WHAT IS NEEDED
Report back every line of the entries that contains "hrst", exactly as written.

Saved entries
------------------------------

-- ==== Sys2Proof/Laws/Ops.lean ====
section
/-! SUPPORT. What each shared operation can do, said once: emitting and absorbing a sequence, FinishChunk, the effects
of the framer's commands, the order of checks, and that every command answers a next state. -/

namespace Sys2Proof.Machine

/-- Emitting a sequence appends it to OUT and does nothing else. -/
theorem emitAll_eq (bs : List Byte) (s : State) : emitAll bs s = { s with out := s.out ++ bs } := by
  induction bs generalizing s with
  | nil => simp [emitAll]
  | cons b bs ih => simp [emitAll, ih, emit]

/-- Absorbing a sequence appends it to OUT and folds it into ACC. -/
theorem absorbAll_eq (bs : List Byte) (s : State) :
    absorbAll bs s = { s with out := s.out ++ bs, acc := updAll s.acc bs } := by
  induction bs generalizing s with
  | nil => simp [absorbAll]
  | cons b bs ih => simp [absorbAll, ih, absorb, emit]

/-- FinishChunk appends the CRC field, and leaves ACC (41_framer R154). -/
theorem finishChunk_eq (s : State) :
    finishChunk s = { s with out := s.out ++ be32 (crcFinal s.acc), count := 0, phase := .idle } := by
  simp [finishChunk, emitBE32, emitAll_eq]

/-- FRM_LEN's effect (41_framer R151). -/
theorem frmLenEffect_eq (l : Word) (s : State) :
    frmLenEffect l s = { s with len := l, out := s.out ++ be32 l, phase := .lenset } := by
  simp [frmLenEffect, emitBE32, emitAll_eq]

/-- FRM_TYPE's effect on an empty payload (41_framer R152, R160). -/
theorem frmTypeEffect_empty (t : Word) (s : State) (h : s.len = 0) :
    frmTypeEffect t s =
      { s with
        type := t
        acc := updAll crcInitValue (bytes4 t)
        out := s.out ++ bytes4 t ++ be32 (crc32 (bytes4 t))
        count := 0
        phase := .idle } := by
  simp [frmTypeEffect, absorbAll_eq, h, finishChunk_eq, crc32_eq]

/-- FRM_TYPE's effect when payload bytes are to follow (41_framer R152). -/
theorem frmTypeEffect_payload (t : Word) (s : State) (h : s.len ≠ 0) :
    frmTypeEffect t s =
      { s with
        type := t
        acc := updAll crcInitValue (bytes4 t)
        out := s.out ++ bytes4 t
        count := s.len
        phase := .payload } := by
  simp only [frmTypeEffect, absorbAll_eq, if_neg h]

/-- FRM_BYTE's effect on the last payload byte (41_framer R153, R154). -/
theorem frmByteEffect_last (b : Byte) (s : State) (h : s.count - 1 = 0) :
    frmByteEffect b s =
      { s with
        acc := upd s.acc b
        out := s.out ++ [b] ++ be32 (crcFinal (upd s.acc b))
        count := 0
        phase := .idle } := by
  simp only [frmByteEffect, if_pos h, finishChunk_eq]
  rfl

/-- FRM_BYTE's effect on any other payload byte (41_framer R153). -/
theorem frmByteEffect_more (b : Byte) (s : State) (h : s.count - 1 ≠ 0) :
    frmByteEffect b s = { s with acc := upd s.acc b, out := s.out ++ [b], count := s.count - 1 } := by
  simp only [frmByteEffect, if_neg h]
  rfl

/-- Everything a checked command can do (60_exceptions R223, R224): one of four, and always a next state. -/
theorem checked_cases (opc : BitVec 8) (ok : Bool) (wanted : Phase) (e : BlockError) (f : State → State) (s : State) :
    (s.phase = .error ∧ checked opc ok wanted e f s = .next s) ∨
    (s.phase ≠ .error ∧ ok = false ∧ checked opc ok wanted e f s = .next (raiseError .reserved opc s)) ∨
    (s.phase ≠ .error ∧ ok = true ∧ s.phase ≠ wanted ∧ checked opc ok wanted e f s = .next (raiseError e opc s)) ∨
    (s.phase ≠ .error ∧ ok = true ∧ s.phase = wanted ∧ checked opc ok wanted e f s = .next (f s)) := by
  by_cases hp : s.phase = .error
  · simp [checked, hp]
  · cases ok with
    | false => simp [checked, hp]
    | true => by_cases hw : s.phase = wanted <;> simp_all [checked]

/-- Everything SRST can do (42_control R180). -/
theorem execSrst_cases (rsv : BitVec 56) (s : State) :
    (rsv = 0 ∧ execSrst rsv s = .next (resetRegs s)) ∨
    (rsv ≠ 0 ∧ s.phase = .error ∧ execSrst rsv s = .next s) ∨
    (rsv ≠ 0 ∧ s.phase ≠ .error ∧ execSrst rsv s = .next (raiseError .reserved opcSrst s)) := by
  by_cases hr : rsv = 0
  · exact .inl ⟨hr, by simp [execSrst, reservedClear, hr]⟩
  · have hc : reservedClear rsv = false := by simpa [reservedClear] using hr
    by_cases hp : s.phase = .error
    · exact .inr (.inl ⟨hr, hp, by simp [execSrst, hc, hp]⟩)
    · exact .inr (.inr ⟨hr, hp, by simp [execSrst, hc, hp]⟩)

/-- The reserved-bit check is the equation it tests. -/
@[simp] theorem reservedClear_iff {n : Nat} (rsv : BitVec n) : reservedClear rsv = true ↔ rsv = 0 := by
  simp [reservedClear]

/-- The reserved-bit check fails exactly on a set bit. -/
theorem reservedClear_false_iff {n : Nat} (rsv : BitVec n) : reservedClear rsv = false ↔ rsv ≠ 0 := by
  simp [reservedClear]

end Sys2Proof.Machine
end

------------------------------

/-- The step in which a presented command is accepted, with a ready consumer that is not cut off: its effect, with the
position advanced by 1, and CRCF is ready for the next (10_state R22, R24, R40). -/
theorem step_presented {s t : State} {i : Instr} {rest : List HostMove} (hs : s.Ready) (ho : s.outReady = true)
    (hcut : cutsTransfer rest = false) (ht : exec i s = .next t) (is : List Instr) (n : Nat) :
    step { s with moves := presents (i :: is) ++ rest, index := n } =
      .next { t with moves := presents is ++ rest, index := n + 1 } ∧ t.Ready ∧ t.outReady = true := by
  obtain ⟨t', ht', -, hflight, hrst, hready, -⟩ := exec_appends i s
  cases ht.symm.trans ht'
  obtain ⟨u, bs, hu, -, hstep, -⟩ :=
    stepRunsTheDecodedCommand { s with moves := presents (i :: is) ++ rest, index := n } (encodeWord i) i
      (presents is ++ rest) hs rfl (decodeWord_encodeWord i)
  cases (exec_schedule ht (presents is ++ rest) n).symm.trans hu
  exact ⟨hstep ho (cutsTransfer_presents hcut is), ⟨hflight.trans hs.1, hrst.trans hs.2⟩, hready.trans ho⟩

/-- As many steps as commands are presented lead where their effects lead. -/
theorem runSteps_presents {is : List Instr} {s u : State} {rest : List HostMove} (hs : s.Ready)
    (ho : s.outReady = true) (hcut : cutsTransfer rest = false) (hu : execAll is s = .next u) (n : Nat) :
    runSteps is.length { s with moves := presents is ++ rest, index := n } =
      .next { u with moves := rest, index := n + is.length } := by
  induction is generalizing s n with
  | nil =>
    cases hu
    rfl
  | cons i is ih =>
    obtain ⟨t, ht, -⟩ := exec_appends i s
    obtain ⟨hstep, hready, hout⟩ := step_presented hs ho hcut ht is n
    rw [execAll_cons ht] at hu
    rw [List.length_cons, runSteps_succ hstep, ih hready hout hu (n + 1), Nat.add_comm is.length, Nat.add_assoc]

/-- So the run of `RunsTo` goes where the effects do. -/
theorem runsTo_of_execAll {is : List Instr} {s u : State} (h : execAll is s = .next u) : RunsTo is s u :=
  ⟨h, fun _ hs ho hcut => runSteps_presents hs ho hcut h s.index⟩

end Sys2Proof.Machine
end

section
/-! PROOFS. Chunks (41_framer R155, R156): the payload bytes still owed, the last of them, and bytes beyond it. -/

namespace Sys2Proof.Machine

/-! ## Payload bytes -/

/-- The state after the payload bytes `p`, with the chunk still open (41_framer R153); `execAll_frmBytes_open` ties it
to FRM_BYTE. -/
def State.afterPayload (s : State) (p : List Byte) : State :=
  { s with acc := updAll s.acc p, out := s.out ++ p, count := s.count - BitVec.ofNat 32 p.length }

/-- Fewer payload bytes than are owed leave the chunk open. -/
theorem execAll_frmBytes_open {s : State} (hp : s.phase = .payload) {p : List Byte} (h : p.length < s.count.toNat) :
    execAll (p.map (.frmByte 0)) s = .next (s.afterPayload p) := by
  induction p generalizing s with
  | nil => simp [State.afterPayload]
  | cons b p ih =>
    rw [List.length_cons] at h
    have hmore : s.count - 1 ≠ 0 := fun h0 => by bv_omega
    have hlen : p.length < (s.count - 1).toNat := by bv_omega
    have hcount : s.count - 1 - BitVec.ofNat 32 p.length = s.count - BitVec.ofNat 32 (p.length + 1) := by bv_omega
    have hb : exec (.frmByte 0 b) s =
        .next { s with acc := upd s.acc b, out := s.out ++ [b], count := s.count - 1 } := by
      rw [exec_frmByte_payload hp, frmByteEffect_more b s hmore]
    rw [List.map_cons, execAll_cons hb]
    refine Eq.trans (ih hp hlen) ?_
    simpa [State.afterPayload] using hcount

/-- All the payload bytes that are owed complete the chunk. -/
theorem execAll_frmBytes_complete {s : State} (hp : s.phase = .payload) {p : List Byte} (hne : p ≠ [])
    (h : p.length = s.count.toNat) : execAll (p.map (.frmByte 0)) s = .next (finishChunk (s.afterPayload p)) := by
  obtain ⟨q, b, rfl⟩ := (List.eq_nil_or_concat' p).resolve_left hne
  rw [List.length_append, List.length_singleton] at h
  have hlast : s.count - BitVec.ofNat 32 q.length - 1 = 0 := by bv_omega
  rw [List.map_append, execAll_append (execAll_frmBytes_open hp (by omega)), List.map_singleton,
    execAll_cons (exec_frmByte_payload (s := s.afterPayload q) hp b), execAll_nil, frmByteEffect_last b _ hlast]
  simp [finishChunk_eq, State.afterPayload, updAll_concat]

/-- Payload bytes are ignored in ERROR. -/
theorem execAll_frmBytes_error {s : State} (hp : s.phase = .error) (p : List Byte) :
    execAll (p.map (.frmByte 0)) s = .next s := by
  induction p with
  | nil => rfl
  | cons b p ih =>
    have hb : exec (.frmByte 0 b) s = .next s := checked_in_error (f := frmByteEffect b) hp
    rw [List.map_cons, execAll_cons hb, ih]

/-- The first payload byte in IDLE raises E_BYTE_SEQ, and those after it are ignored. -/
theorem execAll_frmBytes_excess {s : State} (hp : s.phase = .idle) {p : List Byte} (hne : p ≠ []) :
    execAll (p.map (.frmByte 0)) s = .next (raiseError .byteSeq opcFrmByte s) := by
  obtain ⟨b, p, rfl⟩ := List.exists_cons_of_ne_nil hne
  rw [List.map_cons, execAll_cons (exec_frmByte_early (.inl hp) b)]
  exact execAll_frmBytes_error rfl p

------------------------------

YOUR SOLUTION
  obtain ⟨t', ht', -, hflight, hrst, hready, -⟩ := exec_appends i s
  exact ⟨hstep ho (cutsTransfer_presents hcut is), ⟨hflight.trans hs.1, hrst.trans hs.2⟩, hready.trans ho⟩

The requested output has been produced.